→ **WORK ORDER**
The word "dueChecks" appears in some lines of the records below; state how many lines, and nothing else.

→ **GIVEN DATA**

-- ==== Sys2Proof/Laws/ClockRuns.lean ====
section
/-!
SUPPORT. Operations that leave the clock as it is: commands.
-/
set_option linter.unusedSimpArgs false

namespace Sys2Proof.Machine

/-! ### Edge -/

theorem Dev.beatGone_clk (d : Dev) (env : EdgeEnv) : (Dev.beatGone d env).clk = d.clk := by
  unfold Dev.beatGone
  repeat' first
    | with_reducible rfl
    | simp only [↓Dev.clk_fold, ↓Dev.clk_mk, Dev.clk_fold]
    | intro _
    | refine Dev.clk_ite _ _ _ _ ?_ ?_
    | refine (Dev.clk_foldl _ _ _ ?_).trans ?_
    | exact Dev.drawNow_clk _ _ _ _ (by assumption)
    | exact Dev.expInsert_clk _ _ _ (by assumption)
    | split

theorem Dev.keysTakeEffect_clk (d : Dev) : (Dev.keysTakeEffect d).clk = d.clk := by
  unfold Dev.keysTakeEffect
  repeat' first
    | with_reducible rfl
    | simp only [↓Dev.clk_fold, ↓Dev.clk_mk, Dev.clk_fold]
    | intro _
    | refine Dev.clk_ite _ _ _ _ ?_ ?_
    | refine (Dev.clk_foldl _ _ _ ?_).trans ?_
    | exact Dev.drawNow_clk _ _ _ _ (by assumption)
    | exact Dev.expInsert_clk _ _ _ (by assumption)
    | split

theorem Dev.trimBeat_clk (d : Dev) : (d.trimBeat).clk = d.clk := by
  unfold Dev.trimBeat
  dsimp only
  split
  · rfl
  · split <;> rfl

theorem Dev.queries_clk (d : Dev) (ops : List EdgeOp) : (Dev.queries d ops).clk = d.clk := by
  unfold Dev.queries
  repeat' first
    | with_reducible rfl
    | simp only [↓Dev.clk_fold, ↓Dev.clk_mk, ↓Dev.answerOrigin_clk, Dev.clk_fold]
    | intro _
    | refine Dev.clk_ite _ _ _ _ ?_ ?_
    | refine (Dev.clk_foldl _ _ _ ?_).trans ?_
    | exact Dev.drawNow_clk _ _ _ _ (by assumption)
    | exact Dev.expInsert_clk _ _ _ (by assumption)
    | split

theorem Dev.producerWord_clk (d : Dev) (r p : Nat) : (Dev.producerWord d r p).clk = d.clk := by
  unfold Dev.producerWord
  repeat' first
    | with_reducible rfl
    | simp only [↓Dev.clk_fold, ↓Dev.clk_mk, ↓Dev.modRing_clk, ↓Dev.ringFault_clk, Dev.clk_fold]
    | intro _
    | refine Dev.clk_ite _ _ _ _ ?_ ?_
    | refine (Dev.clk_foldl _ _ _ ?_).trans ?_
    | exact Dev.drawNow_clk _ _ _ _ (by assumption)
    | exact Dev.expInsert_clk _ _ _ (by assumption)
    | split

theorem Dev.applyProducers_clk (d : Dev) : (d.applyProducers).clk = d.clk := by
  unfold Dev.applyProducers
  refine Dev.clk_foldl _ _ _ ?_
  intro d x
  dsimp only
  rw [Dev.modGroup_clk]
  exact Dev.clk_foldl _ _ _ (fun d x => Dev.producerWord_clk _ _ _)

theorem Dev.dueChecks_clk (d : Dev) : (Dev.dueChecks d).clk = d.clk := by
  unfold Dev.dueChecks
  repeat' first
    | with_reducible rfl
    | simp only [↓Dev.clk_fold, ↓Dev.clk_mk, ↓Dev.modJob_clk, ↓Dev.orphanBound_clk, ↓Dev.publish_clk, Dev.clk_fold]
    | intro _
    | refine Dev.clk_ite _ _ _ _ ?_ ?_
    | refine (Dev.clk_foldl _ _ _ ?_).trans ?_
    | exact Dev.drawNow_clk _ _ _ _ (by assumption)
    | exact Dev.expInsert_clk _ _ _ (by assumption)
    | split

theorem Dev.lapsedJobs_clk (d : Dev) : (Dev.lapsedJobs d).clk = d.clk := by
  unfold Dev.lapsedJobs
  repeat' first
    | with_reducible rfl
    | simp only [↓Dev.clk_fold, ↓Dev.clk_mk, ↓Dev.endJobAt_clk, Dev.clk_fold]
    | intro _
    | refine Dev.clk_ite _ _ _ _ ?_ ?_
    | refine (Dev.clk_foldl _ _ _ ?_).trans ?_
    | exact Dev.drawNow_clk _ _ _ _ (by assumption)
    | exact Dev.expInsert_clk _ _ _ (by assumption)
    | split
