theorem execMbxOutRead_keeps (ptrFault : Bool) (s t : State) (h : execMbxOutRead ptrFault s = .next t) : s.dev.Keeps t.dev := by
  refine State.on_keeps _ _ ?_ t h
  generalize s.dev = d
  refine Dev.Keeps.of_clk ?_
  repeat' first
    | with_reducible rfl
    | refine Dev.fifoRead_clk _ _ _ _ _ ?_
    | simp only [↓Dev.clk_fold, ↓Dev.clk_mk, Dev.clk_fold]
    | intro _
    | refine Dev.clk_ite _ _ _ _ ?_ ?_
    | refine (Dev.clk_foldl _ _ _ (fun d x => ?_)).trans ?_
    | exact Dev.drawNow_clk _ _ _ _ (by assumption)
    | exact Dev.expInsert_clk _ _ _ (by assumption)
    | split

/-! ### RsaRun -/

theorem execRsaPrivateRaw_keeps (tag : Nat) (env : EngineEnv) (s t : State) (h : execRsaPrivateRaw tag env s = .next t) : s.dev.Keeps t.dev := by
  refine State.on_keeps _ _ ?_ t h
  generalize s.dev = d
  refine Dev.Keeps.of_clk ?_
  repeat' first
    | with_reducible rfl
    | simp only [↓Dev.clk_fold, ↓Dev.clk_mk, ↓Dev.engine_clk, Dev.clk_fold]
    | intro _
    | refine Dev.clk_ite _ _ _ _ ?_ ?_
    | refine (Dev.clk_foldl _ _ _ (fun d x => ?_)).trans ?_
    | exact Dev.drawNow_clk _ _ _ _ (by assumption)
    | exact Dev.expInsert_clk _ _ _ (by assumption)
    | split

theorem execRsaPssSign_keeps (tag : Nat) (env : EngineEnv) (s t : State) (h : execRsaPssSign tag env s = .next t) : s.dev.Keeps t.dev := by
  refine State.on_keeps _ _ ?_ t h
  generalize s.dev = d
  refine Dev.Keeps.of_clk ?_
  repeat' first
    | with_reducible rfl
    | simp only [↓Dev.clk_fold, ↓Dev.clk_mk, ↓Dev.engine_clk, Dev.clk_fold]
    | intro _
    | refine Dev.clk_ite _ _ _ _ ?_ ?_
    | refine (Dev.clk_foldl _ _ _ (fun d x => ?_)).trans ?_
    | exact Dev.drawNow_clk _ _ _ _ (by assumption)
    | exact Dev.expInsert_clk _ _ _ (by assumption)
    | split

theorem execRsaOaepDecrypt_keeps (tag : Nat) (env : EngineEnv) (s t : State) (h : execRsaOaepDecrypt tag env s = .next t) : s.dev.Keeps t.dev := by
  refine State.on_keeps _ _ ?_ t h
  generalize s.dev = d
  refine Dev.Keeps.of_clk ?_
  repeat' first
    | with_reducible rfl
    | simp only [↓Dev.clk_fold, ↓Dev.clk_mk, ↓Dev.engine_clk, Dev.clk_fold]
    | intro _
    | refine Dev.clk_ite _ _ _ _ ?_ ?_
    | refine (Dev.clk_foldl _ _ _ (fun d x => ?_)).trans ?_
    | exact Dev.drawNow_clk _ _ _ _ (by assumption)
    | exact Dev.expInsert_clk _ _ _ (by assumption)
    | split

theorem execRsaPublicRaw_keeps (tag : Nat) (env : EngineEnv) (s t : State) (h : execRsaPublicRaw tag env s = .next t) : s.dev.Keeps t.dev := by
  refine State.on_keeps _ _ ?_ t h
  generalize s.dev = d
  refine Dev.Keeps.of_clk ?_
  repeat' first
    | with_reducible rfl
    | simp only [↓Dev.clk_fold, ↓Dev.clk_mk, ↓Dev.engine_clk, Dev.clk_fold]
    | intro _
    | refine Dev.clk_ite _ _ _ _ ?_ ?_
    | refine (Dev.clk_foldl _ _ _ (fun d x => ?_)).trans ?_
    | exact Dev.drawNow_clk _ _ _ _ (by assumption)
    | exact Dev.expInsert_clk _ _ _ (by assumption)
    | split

→ **EXERCISE OUTPUT**
2